[Stored data]
"""
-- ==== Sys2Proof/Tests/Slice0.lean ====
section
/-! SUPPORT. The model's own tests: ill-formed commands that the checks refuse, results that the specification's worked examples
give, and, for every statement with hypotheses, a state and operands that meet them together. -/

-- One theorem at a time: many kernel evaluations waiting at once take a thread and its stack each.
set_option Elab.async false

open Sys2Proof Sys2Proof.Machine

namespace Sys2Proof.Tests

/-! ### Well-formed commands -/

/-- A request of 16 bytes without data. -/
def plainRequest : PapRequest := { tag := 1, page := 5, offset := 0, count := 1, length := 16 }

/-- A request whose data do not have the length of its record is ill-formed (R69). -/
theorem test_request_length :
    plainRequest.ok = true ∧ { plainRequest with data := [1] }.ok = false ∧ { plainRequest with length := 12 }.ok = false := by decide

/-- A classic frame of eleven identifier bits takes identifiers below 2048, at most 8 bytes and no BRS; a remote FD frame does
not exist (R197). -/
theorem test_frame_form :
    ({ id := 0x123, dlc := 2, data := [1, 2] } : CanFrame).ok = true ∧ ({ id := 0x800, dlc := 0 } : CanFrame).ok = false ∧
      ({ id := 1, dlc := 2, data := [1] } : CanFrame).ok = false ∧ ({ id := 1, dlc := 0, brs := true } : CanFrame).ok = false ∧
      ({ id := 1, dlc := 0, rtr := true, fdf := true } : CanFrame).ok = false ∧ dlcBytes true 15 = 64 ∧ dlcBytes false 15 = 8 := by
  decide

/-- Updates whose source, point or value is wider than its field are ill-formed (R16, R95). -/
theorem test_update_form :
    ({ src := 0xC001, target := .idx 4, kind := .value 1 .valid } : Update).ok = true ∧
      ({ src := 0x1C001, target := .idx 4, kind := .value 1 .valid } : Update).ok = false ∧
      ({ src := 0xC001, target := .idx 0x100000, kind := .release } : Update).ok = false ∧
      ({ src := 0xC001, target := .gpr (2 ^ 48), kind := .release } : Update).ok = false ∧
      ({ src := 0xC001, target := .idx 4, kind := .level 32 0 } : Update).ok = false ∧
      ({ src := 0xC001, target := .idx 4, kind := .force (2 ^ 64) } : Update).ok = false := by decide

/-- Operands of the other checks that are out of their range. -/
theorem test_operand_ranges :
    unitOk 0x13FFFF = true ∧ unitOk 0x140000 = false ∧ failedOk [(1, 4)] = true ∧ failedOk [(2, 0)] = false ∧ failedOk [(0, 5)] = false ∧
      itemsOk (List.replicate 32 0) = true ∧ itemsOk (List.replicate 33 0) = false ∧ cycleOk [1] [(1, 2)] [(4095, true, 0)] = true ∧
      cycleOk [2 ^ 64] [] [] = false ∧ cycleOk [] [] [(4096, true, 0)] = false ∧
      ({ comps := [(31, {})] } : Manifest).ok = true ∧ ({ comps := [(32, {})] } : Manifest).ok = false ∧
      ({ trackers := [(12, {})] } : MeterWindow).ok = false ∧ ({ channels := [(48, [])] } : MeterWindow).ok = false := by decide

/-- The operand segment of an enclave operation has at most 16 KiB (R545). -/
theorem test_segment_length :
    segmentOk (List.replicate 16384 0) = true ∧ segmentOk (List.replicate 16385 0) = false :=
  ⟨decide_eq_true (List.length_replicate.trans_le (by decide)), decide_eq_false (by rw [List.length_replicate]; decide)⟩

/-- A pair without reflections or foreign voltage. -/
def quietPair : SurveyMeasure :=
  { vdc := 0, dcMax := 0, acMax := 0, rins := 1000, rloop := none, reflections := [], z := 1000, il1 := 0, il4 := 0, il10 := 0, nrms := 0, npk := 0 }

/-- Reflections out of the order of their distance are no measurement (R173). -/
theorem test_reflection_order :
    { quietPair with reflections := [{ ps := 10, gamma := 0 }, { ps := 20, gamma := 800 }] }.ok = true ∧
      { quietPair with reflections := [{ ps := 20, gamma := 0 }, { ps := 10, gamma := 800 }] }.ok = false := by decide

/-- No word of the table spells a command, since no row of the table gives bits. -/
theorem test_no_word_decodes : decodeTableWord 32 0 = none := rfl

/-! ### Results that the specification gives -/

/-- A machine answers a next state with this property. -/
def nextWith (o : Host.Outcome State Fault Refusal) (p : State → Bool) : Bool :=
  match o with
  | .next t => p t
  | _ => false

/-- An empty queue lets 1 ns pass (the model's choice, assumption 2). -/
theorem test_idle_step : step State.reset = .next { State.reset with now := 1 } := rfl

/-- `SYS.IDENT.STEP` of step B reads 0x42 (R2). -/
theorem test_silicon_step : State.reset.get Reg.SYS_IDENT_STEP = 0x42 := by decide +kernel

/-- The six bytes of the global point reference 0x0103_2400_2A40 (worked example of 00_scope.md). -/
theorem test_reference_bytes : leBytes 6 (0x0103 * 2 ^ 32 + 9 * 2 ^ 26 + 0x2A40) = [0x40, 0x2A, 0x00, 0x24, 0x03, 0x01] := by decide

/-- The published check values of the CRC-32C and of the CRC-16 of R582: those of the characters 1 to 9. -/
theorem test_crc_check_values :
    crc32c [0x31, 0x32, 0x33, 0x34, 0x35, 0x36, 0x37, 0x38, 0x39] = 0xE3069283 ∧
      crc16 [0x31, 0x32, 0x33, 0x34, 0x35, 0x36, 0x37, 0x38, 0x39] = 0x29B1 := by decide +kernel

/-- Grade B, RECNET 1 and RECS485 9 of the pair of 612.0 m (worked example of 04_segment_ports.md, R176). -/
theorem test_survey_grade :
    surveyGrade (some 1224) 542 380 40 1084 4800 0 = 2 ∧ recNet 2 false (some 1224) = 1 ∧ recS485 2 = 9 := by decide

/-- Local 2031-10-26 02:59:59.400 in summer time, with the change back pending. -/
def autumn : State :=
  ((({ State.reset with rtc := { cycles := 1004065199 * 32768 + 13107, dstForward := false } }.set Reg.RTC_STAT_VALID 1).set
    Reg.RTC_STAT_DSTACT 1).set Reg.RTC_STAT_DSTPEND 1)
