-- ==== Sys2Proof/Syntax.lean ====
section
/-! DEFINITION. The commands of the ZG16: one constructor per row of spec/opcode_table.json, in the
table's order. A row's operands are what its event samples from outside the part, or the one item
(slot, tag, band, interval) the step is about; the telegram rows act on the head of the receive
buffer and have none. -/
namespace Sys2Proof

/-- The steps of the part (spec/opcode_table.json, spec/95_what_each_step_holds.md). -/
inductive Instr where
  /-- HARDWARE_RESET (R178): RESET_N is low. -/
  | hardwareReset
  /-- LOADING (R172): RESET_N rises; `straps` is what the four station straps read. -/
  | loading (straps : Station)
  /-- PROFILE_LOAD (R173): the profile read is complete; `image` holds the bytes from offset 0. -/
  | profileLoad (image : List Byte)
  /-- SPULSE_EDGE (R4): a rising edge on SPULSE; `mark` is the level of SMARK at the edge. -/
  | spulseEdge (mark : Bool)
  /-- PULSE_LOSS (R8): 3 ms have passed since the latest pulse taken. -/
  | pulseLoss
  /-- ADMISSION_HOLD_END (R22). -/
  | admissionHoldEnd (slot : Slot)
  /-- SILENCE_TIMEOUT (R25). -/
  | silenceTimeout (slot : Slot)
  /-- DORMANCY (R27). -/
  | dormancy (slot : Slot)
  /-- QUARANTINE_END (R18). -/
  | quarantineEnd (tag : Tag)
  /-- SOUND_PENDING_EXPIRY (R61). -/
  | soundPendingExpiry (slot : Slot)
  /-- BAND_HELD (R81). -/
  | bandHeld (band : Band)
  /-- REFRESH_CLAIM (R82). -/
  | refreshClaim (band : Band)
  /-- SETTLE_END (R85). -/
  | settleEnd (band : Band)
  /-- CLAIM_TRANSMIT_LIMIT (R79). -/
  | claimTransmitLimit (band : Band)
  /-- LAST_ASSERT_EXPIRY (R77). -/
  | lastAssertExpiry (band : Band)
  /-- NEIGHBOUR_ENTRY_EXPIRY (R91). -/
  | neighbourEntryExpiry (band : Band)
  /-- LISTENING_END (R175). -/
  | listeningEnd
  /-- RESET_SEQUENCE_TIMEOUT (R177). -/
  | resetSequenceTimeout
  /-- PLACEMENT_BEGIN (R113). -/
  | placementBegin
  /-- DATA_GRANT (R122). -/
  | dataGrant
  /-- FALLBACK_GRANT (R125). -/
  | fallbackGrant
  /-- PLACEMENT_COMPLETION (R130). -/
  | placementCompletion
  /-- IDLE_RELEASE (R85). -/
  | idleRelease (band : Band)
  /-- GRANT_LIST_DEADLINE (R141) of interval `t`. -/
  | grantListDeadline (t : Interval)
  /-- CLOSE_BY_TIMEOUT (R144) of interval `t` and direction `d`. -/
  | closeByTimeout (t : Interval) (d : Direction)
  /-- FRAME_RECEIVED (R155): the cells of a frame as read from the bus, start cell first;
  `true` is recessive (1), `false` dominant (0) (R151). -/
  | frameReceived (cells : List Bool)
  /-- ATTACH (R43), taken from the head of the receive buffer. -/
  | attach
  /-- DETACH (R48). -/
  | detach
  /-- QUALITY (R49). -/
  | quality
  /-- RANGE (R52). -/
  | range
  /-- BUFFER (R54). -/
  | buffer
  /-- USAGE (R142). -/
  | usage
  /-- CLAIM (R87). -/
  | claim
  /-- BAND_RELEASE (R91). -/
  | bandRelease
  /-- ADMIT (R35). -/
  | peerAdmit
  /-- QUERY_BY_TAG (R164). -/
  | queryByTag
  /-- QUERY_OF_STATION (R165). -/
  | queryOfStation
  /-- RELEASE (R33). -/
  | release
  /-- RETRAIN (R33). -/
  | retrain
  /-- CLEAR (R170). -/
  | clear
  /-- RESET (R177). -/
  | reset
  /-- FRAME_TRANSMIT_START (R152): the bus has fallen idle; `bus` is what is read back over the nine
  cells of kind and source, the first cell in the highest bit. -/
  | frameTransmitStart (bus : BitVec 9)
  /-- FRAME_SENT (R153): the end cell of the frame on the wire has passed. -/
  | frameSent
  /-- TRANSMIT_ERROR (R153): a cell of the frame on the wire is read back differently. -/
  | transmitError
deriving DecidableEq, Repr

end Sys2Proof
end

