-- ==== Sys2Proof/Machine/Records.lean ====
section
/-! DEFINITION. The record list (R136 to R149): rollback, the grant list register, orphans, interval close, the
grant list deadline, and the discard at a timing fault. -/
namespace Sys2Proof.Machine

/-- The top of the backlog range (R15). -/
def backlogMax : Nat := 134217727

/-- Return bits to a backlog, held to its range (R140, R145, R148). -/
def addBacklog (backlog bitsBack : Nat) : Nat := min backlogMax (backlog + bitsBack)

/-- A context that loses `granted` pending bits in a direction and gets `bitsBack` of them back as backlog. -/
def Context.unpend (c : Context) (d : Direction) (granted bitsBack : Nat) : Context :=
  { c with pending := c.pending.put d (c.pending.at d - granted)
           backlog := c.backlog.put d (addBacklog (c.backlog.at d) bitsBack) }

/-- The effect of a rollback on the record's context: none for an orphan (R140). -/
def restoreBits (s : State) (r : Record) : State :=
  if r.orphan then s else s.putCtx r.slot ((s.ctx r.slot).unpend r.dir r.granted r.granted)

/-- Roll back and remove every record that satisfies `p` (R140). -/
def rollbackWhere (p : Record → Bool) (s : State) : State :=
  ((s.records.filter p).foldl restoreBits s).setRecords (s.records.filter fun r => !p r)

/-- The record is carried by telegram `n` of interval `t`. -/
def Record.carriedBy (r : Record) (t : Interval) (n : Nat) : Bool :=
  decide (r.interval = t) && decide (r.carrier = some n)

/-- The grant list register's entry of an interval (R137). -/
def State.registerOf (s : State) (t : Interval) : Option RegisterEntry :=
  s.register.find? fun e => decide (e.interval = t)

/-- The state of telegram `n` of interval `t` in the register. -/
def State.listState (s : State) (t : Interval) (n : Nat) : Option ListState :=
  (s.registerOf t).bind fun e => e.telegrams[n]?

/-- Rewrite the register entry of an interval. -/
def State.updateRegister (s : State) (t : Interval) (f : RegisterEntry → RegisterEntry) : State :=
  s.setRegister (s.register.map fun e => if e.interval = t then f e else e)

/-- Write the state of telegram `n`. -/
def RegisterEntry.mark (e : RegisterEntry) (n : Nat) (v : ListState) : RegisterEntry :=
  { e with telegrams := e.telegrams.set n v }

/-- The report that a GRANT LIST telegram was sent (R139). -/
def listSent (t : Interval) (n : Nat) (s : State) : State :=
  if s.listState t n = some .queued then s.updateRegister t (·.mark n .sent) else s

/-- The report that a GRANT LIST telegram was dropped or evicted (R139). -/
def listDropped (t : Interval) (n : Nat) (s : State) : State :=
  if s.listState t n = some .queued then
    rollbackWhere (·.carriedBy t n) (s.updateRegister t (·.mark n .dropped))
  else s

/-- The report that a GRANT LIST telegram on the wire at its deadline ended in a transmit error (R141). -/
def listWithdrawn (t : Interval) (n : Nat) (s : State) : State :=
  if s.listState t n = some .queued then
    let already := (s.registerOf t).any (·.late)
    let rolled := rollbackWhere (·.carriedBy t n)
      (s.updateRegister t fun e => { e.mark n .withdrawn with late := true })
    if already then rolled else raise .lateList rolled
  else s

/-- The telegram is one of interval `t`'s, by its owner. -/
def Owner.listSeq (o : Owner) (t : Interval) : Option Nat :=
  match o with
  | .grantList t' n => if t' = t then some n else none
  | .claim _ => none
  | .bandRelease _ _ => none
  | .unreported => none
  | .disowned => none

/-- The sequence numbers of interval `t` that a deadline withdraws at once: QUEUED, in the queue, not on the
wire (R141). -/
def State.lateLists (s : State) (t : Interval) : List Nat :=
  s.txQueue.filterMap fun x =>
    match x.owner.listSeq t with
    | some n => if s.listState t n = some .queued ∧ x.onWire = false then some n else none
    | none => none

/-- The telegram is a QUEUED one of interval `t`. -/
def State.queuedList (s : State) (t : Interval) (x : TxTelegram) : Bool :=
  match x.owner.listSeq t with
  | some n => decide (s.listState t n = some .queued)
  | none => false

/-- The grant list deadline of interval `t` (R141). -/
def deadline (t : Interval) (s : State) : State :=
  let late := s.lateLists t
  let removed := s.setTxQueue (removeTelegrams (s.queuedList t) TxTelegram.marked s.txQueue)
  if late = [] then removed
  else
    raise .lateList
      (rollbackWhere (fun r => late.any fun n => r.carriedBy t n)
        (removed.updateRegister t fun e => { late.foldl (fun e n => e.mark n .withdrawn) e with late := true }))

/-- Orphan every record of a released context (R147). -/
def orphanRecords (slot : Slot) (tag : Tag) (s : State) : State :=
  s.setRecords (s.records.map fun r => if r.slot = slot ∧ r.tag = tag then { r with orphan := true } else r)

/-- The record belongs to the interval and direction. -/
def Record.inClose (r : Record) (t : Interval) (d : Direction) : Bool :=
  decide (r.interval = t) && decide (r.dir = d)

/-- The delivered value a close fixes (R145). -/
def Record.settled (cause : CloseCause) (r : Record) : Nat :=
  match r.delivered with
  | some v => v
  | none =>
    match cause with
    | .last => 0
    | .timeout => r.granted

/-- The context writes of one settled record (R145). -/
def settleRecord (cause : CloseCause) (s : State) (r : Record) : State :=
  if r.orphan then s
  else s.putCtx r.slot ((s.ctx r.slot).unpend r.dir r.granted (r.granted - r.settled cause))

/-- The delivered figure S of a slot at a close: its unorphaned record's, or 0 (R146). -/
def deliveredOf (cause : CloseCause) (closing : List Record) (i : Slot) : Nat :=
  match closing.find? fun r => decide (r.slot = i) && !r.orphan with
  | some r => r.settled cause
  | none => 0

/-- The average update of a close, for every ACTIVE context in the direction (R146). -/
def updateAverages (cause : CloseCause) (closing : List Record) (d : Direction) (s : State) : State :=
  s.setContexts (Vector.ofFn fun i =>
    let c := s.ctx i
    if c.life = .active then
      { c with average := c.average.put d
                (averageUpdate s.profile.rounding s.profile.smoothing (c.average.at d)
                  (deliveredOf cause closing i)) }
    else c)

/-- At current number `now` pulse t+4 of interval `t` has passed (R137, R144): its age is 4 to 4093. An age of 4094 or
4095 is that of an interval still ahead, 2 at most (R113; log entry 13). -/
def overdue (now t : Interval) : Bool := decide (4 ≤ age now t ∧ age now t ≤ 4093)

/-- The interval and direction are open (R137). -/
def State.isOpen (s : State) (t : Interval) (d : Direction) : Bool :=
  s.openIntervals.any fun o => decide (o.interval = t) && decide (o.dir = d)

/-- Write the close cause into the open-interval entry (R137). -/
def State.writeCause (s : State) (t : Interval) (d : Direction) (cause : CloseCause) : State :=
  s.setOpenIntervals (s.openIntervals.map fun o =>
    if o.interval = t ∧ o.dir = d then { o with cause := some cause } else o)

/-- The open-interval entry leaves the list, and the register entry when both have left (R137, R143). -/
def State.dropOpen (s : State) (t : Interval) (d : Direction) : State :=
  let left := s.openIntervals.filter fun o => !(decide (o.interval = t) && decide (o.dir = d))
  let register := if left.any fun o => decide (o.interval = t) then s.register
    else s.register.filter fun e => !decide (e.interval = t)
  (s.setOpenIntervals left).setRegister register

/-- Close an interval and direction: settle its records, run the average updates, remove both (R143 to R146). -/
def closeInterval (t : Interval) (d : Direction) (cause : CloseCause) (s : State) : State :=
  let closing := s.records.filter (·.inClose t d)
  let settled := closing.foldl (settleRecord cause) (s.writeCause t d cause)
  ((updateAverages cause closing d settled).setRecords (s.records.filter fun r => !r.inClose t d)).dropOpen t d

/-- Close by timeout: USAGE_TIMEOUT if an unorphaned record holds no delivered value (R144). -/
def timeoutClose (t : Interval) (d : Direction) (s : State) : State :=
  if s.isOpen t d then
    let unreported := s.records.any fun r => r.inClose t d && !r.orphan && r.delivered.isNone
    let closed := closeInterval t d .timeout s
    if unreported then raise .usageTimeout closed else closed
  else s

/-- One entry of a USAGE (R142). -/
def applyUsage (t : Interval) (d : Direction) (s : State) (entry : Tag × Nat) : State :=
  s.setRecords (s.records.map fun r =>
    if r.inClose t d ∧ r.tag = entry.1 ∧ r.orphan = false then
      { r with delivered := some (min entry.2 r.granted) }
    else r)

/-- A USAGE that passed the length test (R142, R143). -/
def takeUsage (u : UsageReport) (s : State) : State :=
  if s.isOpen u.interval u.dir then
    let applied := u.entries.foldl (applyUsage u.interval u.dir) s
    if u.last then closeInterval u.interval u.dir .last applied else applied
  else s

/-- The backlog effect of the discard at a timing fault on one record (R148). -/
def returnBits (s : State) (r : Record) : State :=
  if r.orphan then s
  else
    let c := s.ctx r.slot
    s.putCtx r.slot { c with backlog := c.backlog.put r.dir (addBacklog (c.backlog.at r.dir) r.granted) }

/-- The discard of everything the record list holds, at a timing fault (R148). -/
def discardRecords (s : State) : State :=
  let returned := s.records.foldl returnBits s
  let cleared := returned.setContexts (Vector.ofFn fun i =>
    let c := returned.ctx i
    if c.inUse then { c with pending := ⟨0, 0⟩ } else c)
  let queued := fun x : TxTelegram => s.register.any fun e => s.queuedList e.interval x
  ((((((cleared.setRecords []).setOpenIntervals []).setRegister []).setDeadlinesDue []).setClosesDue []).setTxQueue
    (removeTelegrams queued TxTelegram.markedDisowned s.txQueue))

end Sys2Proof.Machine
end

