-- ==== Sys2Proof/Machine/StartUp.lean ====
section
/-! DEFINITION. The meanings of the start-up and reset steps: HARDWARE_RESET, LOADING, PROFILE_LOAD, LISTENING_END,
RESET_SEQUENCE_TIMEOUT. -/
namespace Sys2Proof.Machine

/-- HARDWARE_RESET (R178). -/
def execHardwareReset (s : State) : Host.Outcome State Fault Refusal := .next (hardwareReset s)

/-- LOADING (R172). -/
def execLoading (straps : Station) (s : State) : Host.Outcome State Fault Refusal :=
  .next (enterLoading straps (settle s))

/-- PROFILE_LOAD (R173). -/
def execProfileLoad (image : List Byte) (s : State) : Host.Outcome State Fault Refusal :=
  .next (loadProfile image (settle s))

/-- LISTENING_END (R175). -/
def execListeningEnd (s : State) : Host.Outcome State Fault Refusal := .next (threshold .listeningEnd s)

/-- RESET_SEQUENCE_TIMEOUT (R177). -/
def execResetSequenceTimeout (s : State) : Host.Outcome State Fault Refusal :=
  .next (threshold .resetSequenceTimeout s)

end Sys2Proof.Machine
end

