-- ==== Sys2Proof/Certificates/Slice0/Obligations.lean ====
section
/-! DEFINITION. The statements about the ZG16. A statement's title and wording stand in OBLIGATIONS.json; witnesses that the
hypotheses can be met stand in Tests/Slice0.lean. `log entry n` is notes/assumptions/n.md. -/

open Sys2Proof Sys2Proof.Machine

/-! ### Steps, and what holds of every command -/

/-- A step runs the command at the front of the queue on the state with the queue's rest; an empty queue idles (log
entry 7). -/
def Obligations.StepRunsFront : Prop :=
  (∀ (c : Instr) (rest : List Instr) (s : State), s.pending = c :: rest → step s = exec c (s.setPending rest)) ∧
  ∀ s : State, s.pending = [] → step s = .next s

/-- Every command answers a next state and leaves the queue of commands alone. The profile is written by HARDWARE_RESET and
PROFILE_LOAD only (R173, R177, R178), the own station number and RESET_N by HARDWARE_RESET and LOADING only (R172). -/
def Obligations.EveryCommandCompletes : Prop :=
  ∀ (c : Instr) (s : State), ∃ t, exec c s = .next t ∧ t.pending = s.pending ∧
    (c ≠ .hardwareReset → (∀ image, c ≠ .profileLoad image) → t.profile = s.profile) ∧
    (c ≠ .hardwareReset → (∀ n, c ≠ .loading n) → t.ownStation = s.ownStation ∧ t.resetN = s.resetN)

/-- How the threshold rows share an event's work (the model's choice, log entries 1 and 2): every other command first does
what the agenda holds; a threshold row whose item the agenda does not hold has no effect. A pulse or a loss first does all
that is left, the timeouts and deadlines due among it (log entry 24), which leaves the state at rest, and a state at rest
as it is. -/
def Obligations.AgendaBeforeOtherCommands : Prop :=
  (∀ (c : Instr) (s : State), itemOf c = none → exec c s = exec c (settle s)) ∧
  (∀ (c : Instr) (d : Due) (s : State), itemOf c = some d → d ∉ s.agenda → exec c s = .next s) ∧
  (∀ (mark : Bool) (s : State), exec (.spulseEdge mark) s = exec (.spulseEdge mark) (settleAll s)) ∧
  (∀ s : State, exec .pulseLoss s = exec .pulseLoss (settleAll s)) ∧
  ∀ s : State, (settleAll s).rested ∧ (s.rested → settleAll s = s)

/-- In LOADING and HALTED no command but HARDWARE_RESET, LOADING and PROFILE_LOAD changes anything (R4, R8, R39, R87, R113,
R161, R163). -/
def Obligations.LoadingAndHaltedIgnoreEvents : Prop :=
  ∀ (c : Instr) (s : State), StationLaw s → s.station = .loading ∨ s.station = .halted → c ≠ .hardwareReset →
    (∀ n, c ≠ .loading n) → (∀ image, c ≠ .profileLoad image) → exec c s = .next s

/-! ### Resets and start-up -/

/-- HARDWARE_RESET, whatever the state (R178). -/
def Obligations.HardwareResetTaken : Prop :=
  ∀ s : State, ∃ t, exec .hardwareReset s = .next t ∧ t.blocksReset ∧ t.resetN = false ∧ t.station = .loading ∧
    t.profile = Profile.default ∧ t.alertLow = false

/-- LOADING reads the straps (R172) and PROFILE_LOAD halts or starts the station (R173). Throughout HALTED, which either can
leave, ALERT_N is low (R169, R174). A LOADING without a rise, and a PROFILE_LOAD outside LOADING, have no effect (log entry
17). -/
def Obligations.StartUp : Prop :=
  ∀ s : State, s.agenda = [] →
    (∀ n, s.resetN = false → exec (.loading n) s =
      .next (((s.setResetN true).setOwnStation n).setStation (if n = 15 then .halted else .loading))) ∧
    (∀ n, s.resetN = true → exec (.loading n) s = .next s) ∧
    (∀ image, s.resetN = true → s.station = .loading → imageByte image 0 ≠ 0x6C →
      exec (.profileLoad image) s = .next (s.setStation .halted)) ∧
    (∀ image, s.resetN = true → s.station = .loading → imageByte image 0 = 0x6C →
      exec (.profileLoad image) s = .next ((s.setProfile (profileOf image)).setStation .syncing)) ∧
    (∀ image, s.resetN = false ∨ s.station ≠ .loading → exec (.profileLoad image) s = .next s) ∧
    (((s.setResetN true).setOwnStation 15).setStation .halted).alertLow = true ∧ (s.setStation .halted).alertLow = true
"""
-- What the task asks --
Every line from the one that contains "s.station = .halted → c ≠ .hardwareReset →" down to and including the last line of the records above must be set down exactly, with nothing else.

-- Output --
  ∀ (c : Instr) (s : State), StationLaw s → s.station = .loading ∨ s.station = .halted → c ≠ .hardwareReset →
    (∀ n, c ≠ .loading n) → (∀ image, c ≠ .profileLoad image) → exec c s = .next s

/-! ### Resets and start-up -/

/-- HARDWARE_RESET, whatever the state (R178). -/
def Obligations.HardwareResetTaken : Prop :=
  ∀ s : State, ∃ t, exec .hardwareReset s = .next t ∧ t.blocksReset ∧ t.resetN = false ∧ t.station = .loading ∧
    t.profile = Profile.default ∧ t.alertLow = false

/-- LOADING reads the straps (R172) and PROFILE_LOAD halts or starts the station (R173). Throughout HALTED, which either can
leave, ALERT_N is low (R169, R174). A LOADING without a rise, and a PROFILE_LOAD outside LOADING, have no effect (log entry
17). -/
def Obligations.StartUp : Prop :=
  ∀ s : State, s.agenda = [] →
    (∀ n, s.resetN = false → exec (.loading n) s =
      .next (((s.setResetN true).setOwnStation n).setStation (if n = 15 then .halted else .loading))) ∧
    (∀ n, s.resetN = true → exec (.loading n) s = .next s) ∧
    (∀ image, s.resetN = true → s.station = .loading → imageByte image 0 ≠ 0x6C →
      exec (.profileLoad image) s = .next (s.setStation .halted)) ∧
    (∀ image, s.resetN = true → s.station = .loading → imageByte image 0 = 0x6C →
      exec (.profileLoad image) s = .next ((s.setProfile (profileOf image)).setStation .syncing)) ∧
    (∀ image, s.resetN = false ∨ s.station ≠ .loading → exec (.profileLoad image) s = .next s) ∧
    (((s.setResetN true).setOwnStation 15).setStation .halted).alertLow = true ∧ (s.setStation .halted).alertLow = true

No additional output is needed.